— Problem description —
In the records below, begin at the line that has "8, 9, 10, 11, 12, 13, 13]" and stop after the line that has "7, 9, 10, 11, 12, 13, 13]"; quote those lines verbatim and nothing more.

<<<<

-- ==== Sys2Proof/Machine/RegMap.lean ====
section
/-! DEFINITION. Machine/RegMap.lean: the BAR0 register map (R8, R9): each register's offset, its bit fields, the
access code of every bit (Table 0-4), its reset value, and the G and B marks of R39. A register whose reset the
spec calls "per NVM", "per fuse", "per DRAM", "per index", "per strap" or "per silicon" resets to 0 here. -/

namespace Sys2Proof.Machine

/-! ## Offsets (R8: base plus index times stride) -/

namespace R
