/-- The fixed header of a block (Table 7-1). -/
structure Hdr where
  depth : Nat
  tmode : Nat
  width : Nat
  lines : Nat
  symbols : Nat
  codedLen : Nat
  dcycles : Nat
  crc : Nat
  flags : Nat
  deriving DecidableEq, Repr

/-- Bits per dot of a DEPTH code. -/
def dotBits (depth : Nat) : Nat := 2 ^ depth

/-- Bytes of a line image (R158). -/
def lineBytes (w d : Nat) : Nat := ceilDiv (w * d) 8

def field (bs : List Byte) (off n : Nat) : Nat := ofLeBytes ((bs.drop off).take n)

/-- Read the header, refusing a wrong magic, version or reserved field (R172, rules 1 and 2), FLAGS aside: a Decanter
ignores it (R157). -/
def anyHdr (bs : List Byte) : Option Hdr :=
  let b3 := field bs 3 1
  let h : Hdr := { depth := b3 % 4, tmode := (b3 / 4) % 8, width := field bs 4 4, lines := field bs 8 2,
                   symbols := field bs 12 4, codedLen := field bs 16 4, dcycles := field bs 20 4, crc := field bs 24 4,
                   flags := field bs 28 4 }
  if 32 ≤ bs.length ∧ field bs 0 2 = 0x5A52 ∧ field bs 2 1 = 1 ∧ b3 / 32 = 0 ∧ field bs 10 2 = 0 ∧ h.depth ≤ 2 ∧ h.tmode ≤ 5 ∧
      1 ≤ h.width ∧ h.width ≤ 32768 ∧ 1 ≤ h.lines ∧ h.lines ≤ 64 then some h
  else none

/-- Read the header with its FLAGS (Table 7-2). -/
def readHdr (bs : List Byte) : Option Hdr :=
  (anyHdr bs).bind fun h => if h.flags / 4 = 0 ∧ (h.tmode = 5 ∨ h.flags = 0) then some h else none

/-- Write the header. -/
def Hdr.bytes (h : Hdr) : List Byte :=
  leBytes 2 0x5A52 ++ leBytes 1 1 ++ leBytes 1 (h.depth + 4 * h.tmode) ++ leBytes 4 h.width ++ leBytes 2 h.lines ++ leBytes 2 0
    ++ leBytes 4 h.symbols ++ leBytes 4 h.codedLen ++ leBytes 4 h.dcycles ++ leBytes 4 h.crc ++ leBytes 4 h.flags

/-- The low `n` bits of `v`, least significant first. -/
def lsbBits : Nat → Nat → List Bool
  | 0, _ => []
  | n + 1, v => (v % 2 == 1) :: lsbBits n (v / 2)

/-- The number whose bits, least significant first, these are. -/
def ofBits : List Bool → Nat
  | [] => 0
  | b :: r => boolNat b + 2 * ofBits r

/-- A byte sequence as bits (R161). -/
def toBits (bs : List Byte) : List Bool := bs.flatMap fun b => lsbBits 8 b.toNat

/-- Bits packed into bytes, the last byte filled with zeros. -/
def packBits : Nat → List Bool → List Byte
  | 0, _ => []
  | n + 1, l => BitVec.ofNat 8 (ofBits (l.take 8)) :: packBits n (l.drop 8)

/-- The line image of a line of dots (R158). -/
def image (d : Nat) (line : List Nat) : List Byte :=
  packBits (lineBytes line.length d) (line.flatMap fun v => lsbBits d v)

/-- The dots of a line image. -/
def dotsOf (d : Nat) : Nat → List Bool → List Nat
  | 0, _ => []
  | n + 1, l => ofBits (l.take d) :: dotsOf d n (l.drop d)

def linesCrc (d : Nat) (ls : List (List Nat)) : Nat := (crc32c (ls.flatMap (image d))).toNat

/-! ## Canonical codes (R166) -/

/-- The first code of length `n`. -/
def firstCode (L : List Nat) : Nat → Nat
  | 0 => 0
  | n + 1 => 2 * (firstCode L n + (if n = 0 then 0 else L.count n))

/-- The code of symbol `s`. -/
def codeOf (L : List Nat) (s : Nat) : Nat :=
  let n := L.getD s 0
  firstCode L n + (L.take s).count n

/-- Sum of 2^(15 − L) over the present symbols. -/
def kraft (L : List Nat) : Nat := (L.map fun n => if n = 0 then 0 else 2 ^ (15 - n)).foldl (· + ·) 0

/-- A table meets R166: the sum is exactly 1, or one symbol alone has length 1. -/
def tableOk (L : List Nat) : Bool :=
  L.all (fun n => Nat.ble n 15) && (kraft L == 2 ^ 15 || (L.filter (· != 0)) == [1])

/-- Read one prefix code, most significant bit first. -/
def readCode (L : List Nat) : Nat → Nat → Nat → List Bool → Option (Nat × List Bool)
  | 0, _, _, _ => none
  | fuel + 1, n, acc, l =>
    match l with
    | [] => none
    | b :: r =>
      let c := 2 * acc + boolNat b
      match (List.range 51).find? fun s => L.getD s 0 == n + 1 && codeOf L s == c with
      | some s => some (s, r)
      | none => readCode L fuel (n + 1) c r

/-- Code lengths of the static tables 0 to 3 (Tables 7-5 and 7-6). -/
def staticTable (t : Nat) : List Nat :=
  let pick := fun (a b c e : Nat) => if t = 0 then a else if t = 1 then b else if t = 2 then c else e
  let lits := [pick 6 4 4 7, pick 6 4 6 7] ++ List.replicate 2 (pick 13 6 6 7) ++ List.replicate 11 (pick 13 14 6 7) ++ [pick 13 14 4 7]
  let copy :=
    if t = 0 then [4, 5, 5, 5, 5, 5, 6, 6, 6, 7, 7, 8, 8, 9, 10, 10]
    else if t = 1 then [3, 4, 4, 5, 5, 5, 6, 6, 7, 7, 8, 9, 10, 11, 12, 12]
    else if t = 2 then [4, 4, 5, 5, 6, 6, 7, 7, 8, 8, 9, 10, 11, 12, 13, 13]
    else [5, 5, 5, 5, 6, 6, 6, 6, 7, 7, 7, 7, 8, 8, 9, 9]
  let fill :=
    if t = 0 then [5, 5, 5, 6, 6, 7, 7, 8, 8, 8, 9, 9, 10, 11, 11, 12]
    else if t = 1 then [4, 4, 5, 5, 6, 6, 8, 10, 10, 12, 12, 12, 13, 13, 13, 13]
    else if t = 2 then [4, 5, 5, 6, 6, 7, 7, 8, 8, 8, 8, 10, 10, 10, 11, 11]
    else [4, 4, 4, 5, 5, 5, 6, 6, 7, 7, 9, 10, 11, 12, 13, 13]
  lits ++ copy ++ fill ++ [pick 2 3 4 3, pick 2 4 5 3, pick 6 5 3 4]

/-- Read the 26-byte code-length section (R167). -/
def readLengths (bs : List Byte) : Option (List Nat) :=
  if bs.length < 26 ∨ (bs.getD 25 0).toNat / 16 ≠ 0 then none
  else some ((List.range 51).map fun s =>
    let b := (bs.getD (s / 2) 0).toNat
    if s % 2 = 0 then b % 16 else b / 16)

/-- Write the code-length section. -/
def writeLengths (L : List Nat) : List Byte :=
  (List.range 26).map fun i => BitVec.ofNat 8 (L.getD (2 * i) 0 + 16 * L.getD (2 * i + 1) 0)

/-! ## Decoding (R162–R165, R169) -/

/-- Base and extra-bit count of a run-length class (Table 7-4). -/
def runBase (c : Nat) : Nat := if c = 0 then 1 else if c = 1 then 2 else 2 ^ (c - 1) + 1
def runExtra (c : Nat) : Nat := c - 1

/-- The decoder between symbols: the line so far (last dot first), the reference line from `x` on and whole, the lines
done (last first), the cycles counted and the bits left. -/
structure Dec where
  x : Nat := 0
  out : List Nat := []
  refRest : List Nat
  ref : List Nat
  done : List (List Nat) := []
  cyc : Nat := 0
  bits : List Bool
  deriving DecidableEq, Repr

/-- Append dots to the line; a full line becomes the reference line of the next. -/
def Dec.put (w : Nat) (s : Dec) (dots : List Nat) (cyc : Nat) (bits : List Bool) : Dec :=
  let x := s.x + dots.length
  let out := dots.reverse ++ s.out
  if x = w then
    let l := out.reverse
    { x := 0, out := [], refRest := l, ref := l, done := l :: s.done, cyc := s.cyc + cyc, bits := bits }
  else { s with x := x, out := out, refRest := s.refRest.drop dots.length, cyc := s.cyc + cyc, bits := bits }

/-- Decode one symbol; none where it breaks R165 or R166. -/
def decodeSym (L : List Nat) (w d : Nat) (s : Dec) : Option Dec :=
  match readCode L 15 0 0 s.bits with
  | none => none
  | some (y, bs) =>
    if y < 16 then (if y < 2 ^ d then some (s.put w [y] 1 bs) else none)
    else if y < 48 then
      let c := y % 16
      let e := runExtra c
      let r := runBase c + ofBits (bs.take e)
      if bs.length < e ∨ w < s.x + r then none
      else
        let dots := if y < 32 then s.refRest.take r else List.replicate r (s.out.headD 0)
        some (s.put w dots (ceilDiv r 16) (bs.drop e))
    else if y = 48 then (if s.x = 0 then some (s.put w s.ref (ceilDiv w 16) bs) else none)
    else if y = 49 then (if s.x = 0 then some (s.put w (List.replicate w 0) (ceilDiv w 16) bs) else none)
    else
      let m := min 16 (w - s.x)
      if bs.length < m * d then none else some (s.put w (dotsOf d m bs) 1 (bs.drop (m * d)))

/-- Decode symbols until `n` lines are done or a symbol breaks a rule: what a Decanter completes (R173). -/
def decodeRun (L : List Nat) (w d n : Nat) : Nat → Dec → Dec × Bool
  | 0, s => (s, true)
  | k + 1, s =>
    if s.done.length = n then (s, false)
    else match decodeSym L w d s with
      | none => (s, false)
      | some s' => decodeRun L w d n k s'

/-- The code table of a coded block, with the bitstream after it. -/
def tableOf (h : Hdr) (payload : List Byte) : Option (List Nat × List Byte) :=
  if h.tmode < 4 then some (staticTable h.tmode, payload)
  else match readLengths payload with
    | some L => if tableOk L then some (L, payload.drop 26) else none
    | none => none

/-- Lines of a stored-form payload. -/
def storedLines (h : Hdr) (payload : List Byte) : List (List Nat) :=
  let d := dotBits h.depth
  let n := lineBytes h.width d
  (List.range h.lines).map fun i => dotsOf d h.width (toBits ((payload.drop (i * n)).take n))

/-- Round up to a multiple of 8. -/
def up8 (n : Nat) : Nat := 8 * ceilDiv n 8

/-- Validity of a block (R172), with its lines; none for a block that breaks a rule. -/
def validate (bs : List Byte) : Option (Hdr × List (List Nat)) :=
  match readHdr bs with
  | none => none
  | some h =>
    let d := dotBits h.depth
    let payload := bs.drop 32
    let bound := ceilDiv (h.lines * h.width) 16
    if payload.length ≠ h.codedLen ∨ bs.length % 8 ≠ 0 then none
    else if h.tmode = 5 then
      let n := h.lines * lineBytes h.width d
      let ls := storedLines h payload
      if h.symbols = 0 ∧ h.codedLen = up8 (32 + n) - 32 ∧ h.dcycles = bound ∧ linesCrc d ls = h.crc
          ∧ ls.flatMap (image d) = payload.take n ∧ (payload.drop n).all (· == 0) then some (h, ls)
      else none
    else
      match tableOf h payload with
      | none => none
      | some (L, stream) =>
        let z := List.replicate h.width 0
        let bits := toBits stream
        let r := decodeRun L h.width d h.lines h.symbols { refRest := z, ref := z, bits := bits }
        let usedBytes := ceilDiv (bits.length - r.1.bits.length) 8
        let sec := if h.tmode = 4 then 26 else 0
        let ls := r.1.done.reverse
        if r.2 ∧ r.1.x = 0 ∧ ls.length = h.lines ∧ r.1.bits.all (· == false)
            ∧ h.codedLen = up8 (32 + sec + usedBytes) - 32 ∧ h.dcycles = r.1.cyc ∧ h.dcycles ≤ bound ∧ linesCrc d ls = h.crc
          then some (h, ls)
        else none
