/-- An engine reset clears the causes, the retry counts and EXHAUSTED of every group (R307), and BUS_OV if every monitor input is
low (R305). -/
def State.gateReset (s : State) : State :=
  let s := if s.busLow then s.putF F.GDR_STATUS_BUS_TRIP 0 else s
  s.forEach 12 fun a g =>
    let a := (a.setGrp g { a.grp g with retries := [] }).putR (R.GDR_GRP_STATUS g) (a.getR (R.GDR_GRP_STATUS g) &&& ~~~0x700#32)
    if a.hasCause g 5 && !s.busLow then a.groupKeep g 16
    else if a.flag (F.GDR_GRP_STATUS_FAULT g) && a.retiredRole g then a.groupKeep g 0
    else a.groupReturn g

/-! ## PWM at the tick boundary (R20, R297) -/

/-- PWM period of a half-bridge, in ns (R276). -/
def State.pwmPeriod (s : State) (h : Nat) : Nat := if s.flag (F.MOT_CFG_PERIOD (h / 4)) then 40000 else 20000

/-- The high-side duty above which a refresh is forced, in 1/65,536. -/
def State.clampDuty (s : State) (h : Nat) : Nat := s.getF (F.GDR_HB_CFG_CLAMP h) * 65536 / 1000

/-- Dead time in ns (R299). -/
def State.deadTime (s : State) (h : Nat) : Nat := 50 + 5 * s.getF (F.GDR_HB_CFG_DT h)

/-- Is the present period one with a refresh pulse: the eighth of eight? -/
def Half.refreshing (x : Half) : Bool := match x.refresh with
  | some k => k % 8 == 7
  | none => false

/-- The high-side duty of a refresh period: 1 − (REFRESH + 2 × dead time) ÷ period, in 1/65,536. -/
def State.refreshDuty (s : State) (h : Nat) : Nat :=
  65536 - (s.getF F.GDR_REFRESH + 2 * s.deadTime h) * 65536 / s.pwmPeriod h

/-- Two dead times in 1/65,536 of the period. -/
def State.deadPart (s : State) (h : Nat) : Nat := 2 * s.deadTime h * 65536 / s.pwmPeriod h

/-- The low-side window of a half-bridge in independent mode that stands as `x`: its own, extended to the refresh pulse in a refresh
period (R297). -/
def State.ownLow (s : State) (x : Half) (h : Nat) : Nat :=
  if x.refreshing then max x.low (s.getF F.GDR_REFRESH * 65536 / s.pwmPeriod h) else x.low

/-- The high-side window a half-bridge that stands as `x` carries in its period: the duty of a refresh period, or in independent
mode its own, which gives way to an extended low-side window alone (R297, R299). -/
def State.carriedBy (s : State) (x : Half) (h : Nat) : Option Nat :=
  if s.flag (F.GDR_HB_CFG_MODE h) then
    x.duty.map fun d => if x.refreshing then min d (65536 - s.ownLow x h - s.deadPart h) else d
  else if x.refreshing then some (s.refreshDuty h) else x.duty

/-- The duty a half-bridge carries in this period. -/
def State.carried (s : State) (h : Nat) : Option Nat := s.carriedBy (s.half h) h

/-- The low-side on-time of a half-bridge that stands as `x`, in 1/65,536 of its period: its own window in independent mode, else
what the high side leaves, two dead times aside where it switches at all (R293, R297, R299). -/
def State.lowBy (s : State) (x : Half) (h : Nat) : Nat :=
  match s.carriedBy x h with
  | none => 0
  | some d =>
    if s.flag (F.GDR_HB_CFG_MODE h) then s.ownLow x h
    else if d = 0 then 65536 else 65536 - d - s.deadPart h

/-- Is a switch of the half-bridge turned on in this period (R298)? -/
def State.switchOn (s : State) (h : Nat) (high : Bool) : Bool :=
  if high then (s.carried h).getD 0 != 0 else s.lowBy (s.half h) h != 0

/-- Would the two windows of a command in independent mode overlap, dead times included (R299)? -/
def State.overlap (s : State) (h : Nat) (d : Option Nat) (low : Nat) : Bool :=
  s.flag (F.GDR_HB_CFG_MODE h) && low != 0 && d.getD 0 != 0 && Nat.blt 65536 (d.getD 0 + low + s.deadPart h)

/-- Does a PWM period of the half-bridge start at this tick boundary (R16)? -/
def State.periodStarts (s : State) (h : Nat) : Bool := s.pwmPeriod h == 20000 || s.tick % 2 == 0

/-- Apply a commanded duty to a half-bridge, held low until its supplies are good (R17), and count its periods above CLAMP. -/
def State.applyDuty (s : State) (h : Nat) (cmd : Option Nat) (low : Nat) : State :=
  let d := if s.gatesLive (h / 4) then s.faulted h (cmd, low) else (none, 0)
  let x := s.half h
  let hot := match d.1 with
    | some v => s.flag (F.GDR_HB_CFG_BOOT h) && Nat.blt (s.clampDuty h) v
    | none => false
  let r := if !hot then none else if s.periodStarts h then some (match x.refresh with
    | some k => k + 1
    | none => 0) else x.refresh
  s.setHalf h { duty := d.1, low := if d.1 = none then 0 else d.2, refresh := r }

/-- The outputs of the power stage go to both-off: the safe state, or a bus trip. -/
def State.allOff (s : State) : State := { s with brg := { s.brg with half := Vector.replicate 48 {} } }

/-! ## The downward frame (R20) -/

/-- Do the Drive die's outputs hold their last values: from H of a whole apply to its switch (Table 2-3)? -/
def State.outputsFrozen (s : State) : Bool := s.vin.apply.any fun a => a.whole && a.h.isSome

/-- Does what is sent now wait for a later frame: from cycle 3,400 of the tick on, and while the outputs hold their values? -/
def State.dnLate (s : State) : Bool := Nat.ble 3400 s.cycle || s.outputsFrozen

/-- A write to a Drive-die register joins the frame of this tick, or waits for a later one. -/
def State.dnWrite (s : State) (off : Nat) (w : Word) : State :=
  let x : DnWrite := { off := off, w := w, tick := s.tick }
  if s.dnLate then { s with brg := { s.brg with late := s.brg.late ++ [x] } }
  else { s with brg := { s.brg with out := { s.brg.out with writes := s.brg.out.writes ++ [x] } } }

/-- The windows of a half-bridge in a frame. -/
def DnFrame.put (f : DnFrame) (x : Nat × Option Nat × Nat) : DnFrame :=
  { f with hb := f.hb.setIfInBounds x.1 x.2.1, lo := f.lo.setIfInBounds x.1 x.2.2 }

/-- Put the high-side and the low-side window of a half-bridge, or both-off, into the downward frame of this tick or a later one. -/
def State.dnWindows (s : State) (h : Nat) (d : Option Nat) (low : Nat) : State :=
  if s.dnLate then { s with brg := { s.brg with lateHb := s.brg.lateHb ++ [(h, d, low)] } }
  else { s with brg := { s.brg with out := s.brg.out.put (h, d, low) } }

/-- The same with the low switch on for the rest of the period, dead times aside: what complementary mode makes of the duty. -/
def State.dnDuty (s : State) (h : Nat) (d : Option Nat) : State :=
  s.dnWindows h d (match d with
    | none => 0
    | some v => if v = 0 then 65536 else 65536 - v - s.deadPart h)

/-- The frame carries the acceptance of an engine reset (R369, R406). -/
def State.dnReset (s : State) : State :=
  if s.cycle < 3400 then { s with brg := { s.brg with out := { s.brg.out with reset := true } } }
  else { s with brg := { s.brg with lateReset := true } }

/-- What came too late for its tick joins the frame of the new tick, unless the outputs hold their values. -/
def State.dnNext (s : State) : State :=
  let b := s.brg
  let s := { s with brg := { b with out := { b.out with reset := b.out.reset || b.lateReset }, lateReset := false } }
  let b := s.brg
  if s.outputsFrozen then s
  else
    let f := b.lateHb.foldl DnFrame.put b.out
    { s with brg := { b with out := { f with writes := f.writes ++ b.late }, late := [], lateHb := [] } }

end Sys2Proof.Machine
end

>>>>

— Answer box —
    else if t = 2 then [4, 4, 5, 5, 6, 6, 7, 7, 8, 8, 9, 10, 11, 12, 13, 13]
    else [5, 5, 5, 5, 6, 6, 6, 6, 7, 7, 7, 7, 8, 8, 9, 9]
  let fill :=
    if t = 0 then [5, 5, 5, 6, 6, 7, 7, 8, 8, 8, 9, 9, 10, 11, 11, 12]
    else if t = 1 then [4, 4, 5, 5, 6, 6, 8, 10, 10, 12, 12, 12, 13, 13, 13, 13]
    else if t = 2 then [4, 5, 5, 6, 6, 7, 7, 8, 8, 8, 8, 10, 10, 10, 11, 11]
    else [4, 4, 4, 5, 5, 5, 6, 6, 7, 7, 9, 10, 11, 12, 13, 13]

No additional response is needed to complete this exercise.